◆ **Excerpts from a dataset**
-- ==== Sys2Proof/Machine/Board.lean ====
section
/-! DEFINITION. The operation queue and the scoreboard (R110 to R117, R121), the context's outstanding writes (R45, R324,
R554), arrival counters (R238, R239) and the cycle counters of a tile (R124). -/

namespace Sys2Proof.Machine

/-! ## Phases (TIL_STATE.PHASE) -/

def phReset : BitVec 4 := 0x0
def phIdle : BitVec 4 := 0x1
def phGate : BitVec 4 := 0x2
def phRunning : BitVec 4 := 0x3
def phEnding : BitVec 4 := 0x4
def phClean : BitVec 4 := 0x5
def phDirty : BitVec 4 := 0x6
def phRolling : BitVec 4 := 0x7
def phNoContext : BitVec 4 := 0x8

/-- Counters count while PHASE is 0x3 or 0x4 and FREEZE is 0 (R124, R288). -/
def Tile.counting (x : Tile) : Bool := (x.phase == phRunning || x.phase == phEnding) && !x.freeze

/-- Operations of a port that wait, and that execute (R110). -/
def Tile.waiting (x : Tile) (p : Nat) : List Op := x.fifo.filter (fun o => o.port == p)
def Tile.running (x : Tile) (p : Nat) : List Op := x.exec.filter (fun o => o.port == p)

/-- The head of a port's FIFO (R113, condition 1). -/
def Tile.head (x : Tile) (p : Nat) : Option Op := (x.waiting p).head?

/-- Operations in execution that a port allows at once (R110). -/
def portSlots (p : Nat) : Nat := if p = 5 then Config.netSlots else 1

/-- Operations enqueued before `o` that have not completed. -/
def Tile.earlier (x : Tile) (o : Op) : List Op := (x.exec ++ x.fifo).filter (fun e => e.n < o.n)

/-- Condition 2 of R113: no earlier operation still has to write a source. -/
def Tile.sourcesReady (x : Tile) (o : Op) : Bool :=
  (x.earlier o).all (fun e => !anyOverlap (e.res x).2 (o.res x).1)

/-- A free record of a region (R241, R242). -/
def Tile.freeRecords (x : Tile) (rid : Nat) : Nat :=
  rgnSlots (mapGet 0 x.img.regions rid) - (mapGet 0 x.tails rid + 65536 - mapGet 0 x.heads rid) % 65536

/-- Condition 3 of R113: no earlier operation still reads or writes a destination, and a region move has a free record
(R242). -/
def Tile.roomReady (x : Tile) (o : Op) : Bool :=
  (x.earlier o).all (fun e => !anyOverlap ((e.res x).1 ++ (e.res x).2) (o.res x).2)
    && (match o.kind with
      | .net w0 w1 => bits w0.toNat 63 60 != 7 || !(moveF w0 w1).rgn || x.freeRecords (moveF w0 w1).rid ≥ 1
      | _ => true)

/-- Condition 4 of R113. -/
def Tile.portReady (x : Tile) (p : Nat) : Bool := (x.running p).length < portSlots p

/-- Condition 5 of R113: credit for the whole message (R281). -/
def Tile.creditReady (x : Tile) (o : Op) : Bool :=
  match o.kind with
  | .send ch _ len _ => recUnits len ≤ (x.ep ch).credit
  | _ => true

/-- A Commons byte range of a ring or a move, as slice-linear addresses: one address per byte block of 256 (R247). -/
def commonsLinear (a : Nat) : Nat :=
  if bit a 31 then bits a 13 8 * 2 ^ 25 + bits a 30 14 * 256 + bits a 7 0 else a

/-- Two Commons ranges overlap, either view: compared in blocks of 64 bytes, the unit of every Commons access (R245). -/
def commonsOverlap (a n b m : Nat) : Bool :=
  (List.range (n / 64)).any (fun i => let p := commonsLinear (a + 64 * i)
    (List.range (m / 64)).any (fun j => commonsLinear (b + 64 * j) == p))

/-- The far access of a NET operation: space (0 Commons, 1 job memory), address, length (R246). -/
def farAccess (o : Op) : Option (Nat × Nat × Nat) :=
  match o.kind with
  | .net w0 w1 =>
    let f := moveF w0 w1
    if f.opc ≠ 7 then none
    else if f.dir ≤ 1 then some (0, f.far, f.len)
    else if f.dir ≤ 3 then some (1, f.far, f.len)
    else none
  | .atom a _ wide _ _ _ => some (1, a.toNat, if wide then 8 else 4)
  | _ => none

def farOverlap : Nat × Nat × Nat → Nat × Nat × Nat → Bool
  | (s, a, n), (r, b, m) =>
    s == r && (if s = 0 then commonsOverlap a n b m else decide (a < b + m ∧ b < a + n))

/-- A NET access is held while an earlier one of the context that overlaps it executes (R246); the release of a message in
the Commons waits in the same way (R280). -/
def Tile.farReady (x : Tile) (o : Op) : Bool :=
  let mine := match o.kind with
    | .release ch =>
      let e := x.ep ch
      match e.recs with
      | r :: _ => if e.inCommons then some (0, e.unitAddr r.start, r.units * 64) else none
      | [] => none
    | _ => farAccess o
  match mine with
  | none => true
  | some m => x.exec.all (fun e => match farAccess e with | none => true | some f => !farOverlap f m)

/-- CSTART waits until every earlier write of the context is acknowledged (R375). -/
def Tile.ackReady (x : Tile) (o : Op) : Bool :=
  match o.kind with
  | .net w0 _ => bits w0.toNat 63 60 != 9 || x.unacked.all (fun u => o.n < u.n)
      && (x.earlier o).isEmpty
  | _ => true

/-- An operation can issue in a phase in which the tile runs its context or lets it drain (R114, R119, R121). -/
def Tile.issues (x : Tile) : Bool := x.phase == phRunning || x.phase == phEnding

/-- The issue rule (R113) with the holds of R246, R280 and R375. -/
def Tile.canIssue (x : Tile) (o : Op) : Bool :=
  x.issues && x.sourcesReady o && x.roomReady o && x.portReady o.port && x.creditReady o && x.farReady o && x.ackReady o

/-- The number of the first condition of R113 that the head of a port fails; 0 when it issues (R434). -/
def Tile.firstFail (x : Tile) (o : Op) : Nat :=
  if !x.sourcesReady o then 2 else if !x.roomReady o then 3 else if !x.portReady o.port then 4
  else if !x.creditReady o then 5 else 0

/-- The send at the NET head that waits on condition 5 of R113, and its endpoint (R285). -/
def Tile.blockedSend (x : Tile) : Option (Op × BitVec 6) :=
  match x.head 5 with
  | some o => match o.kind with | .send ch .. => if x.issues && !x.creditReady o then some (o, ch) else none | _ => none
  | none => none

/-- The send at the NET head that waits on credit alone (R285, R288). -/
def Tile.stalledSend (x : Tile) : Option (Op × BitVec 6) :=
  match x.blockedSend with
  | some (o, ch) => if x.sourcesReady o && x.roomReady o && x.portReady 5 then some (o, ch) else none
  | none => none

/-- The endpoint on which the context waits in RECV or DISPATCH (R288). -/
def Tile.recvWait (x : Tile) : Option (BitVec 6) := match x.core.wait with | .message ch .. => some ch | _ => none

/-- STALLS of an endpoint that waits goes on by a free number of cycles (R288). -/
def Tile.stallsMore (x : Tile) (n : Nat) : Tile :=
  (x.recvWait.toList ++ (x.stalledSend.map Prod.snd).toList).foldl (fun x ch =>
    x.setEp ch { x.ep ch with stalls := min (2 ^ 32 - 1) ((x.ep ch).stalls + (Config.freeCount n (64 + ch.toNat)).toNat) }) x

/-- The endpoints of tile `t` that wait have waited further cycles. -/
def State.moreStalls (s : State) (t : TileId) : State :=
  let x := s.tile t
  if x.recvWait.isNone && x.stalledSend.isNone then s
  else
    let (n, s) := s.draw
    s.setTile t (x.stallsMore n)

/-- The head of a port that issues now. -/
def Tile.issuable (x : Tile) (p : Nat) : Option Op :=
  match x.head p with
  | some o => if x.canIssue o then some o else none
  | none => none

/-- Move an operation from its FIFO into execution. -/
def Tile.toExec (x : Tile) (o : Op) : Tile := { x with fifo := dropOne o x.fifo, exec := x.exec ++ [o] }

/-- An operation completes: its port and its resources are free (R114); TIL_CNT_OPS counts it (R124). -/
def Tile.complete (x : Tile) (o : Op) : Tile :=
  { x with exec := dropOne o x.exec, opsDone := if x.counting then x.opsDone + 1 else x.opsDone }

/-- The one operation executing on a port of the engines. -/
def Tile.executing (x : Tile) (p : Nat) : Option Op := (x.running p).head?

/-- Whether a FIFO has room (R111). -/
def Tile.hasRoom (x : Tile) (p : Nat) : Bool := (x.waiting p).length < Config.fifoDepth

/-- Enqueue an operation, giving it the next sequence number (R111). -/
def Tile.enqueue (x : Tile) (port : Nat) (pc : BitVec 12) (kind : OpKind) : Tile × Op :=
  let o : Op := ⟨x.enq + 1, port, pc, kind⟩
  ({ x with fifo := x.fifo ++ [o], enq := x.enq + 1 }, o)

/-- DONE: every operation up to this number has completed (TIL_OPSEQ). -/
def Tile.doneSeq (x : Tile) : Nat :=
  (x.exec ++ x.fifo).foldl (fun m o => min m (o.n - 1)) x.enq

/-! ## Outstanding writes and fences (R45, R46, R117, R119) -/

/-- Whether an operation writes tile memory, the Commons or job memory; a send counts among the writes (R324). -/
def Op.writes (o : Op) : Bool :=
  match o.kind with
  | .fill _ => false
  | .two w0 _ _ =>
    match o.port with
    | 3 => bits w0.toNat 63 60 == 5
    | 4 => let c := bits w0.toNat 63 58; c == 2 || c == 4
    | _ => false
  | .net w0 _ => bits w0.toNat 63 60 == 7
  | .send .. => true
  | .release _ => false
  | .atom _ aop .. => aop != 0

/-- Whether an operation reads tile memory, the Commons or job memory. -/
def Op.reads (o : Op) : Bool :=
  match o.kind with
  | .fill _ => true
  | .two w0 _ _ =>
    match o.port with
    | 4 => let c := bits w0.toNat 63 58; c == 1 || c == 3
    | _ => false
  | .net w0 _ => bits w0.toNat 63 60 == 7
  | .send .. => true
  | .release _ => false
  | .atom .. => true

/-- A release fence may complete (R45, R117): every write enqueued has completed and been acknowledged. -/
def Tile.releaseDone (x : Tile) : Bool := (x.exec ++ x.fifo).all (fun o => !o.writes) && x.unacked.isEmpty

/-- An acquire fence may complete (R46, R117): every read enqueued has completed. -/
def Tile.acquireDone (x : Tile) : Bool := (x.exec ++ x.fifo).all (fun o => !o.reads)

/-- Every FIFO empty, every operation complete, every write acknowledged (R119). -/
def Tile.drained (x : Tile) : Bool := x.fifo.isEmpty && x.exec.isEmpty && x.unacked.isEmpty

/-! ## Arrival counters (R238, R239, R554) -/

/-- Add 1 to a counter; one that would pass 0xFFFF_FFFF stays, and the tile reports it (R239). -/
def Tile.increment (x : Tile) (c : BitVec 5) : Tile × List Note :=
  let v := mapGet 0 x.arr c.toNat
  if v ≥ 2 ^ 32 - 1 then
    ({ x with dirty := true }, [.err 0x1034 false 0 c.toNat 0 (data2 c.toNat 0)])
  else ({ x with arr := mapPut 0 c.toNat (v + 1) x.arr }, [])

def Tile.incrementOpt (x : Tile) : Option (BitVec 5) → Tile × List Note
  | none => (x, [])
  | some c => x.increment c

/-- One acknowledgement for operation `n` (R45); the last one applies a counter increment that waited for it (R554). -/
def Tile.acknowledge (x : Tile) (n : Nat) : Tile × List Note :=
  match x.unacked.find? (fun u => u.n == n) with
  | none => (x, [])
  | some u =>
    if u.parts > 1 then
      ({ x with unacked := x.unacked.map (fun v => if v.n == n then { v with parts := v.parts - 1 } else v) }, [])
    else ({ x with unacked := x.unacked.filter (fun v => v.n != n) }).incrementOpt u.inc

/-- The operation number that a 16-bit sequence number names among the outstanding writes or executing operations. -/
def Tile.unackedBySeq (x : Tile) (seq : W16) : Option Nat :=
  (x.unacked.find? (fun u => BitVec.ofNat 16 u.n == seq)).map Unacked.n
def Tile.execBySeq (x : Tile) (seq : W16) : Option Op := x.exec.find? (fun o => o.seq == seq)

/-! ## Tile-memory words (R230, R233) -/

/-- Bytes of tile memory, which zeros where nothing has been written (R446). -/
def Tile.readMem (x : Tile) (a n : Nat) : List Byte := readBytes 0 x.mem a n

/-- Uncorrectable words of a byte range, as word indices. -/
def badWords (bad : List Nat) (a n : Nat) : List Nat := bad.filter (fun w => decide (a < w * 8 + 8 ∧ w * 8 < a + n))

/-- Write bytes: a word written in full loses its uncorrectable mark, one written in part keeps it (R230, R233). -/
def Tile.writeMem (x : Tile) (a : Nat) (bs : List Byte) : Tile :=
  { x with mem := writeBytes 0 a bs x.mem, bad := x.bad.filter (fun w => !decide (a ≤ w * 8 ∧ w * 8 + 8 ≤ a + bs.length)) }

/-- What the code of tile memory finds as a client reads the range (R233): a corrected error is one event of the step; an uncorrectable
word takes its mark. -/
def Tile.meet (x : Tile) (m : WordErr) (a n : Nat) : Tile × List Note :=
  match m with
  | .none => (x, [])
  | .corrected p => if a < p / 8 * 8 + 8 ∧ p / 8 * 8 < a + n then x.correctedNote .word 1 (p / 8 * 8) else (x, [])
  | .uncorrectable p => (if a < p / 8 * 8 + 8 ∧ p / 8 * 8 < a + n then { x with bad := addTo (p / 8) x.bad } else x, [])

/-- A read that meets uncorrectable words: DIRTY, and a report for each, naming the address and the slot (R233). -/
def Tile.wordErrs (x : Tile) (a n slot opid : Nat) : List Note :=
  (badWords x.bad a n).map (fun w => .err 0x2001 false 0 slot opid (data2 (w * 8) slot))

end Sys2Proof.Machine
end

◆ **WHAT IS NEEDED**
Would you output, from the records above, exactly the run of lines that starts at the line containing "(List.range (n /" and ends at the line containing "a, n), (r, b, m) =>", and only that run?

◆ **REPLY TO THE EXERCISE**
  (List.range (n / 64)).any (fun i => let p := commonsLinear (a + 64 * i)
    (List.range (m / 64)).any (fun j => commonsLinear (b + 64 * j) == p))

/-- The far access of a NET operation: space (0 Commons, 1 job memory), address, length (R246). -/
def farAccess (o : Op) : Option (Nat × Nat × Nat) :=
  match o.kind with
  | .net w0 w1 =>
    let f := moveF w0 w1
    if f.opc ≠ 7 then none
    else if f.dir ≤ 1 then some (0, f.far, f.len)
    else if f.dir ≤ 3 then some (1, f.far, f.len)
    else none
  | .atom a _ wide _ _ _ => some (1, a.toNat, if wide then 8 else 4)
  | _ => none

def farOverlap : Nat × Nat × Nat → Nat × Nat × Nat → Bool
  | (s, a, n), (r, b, m) =>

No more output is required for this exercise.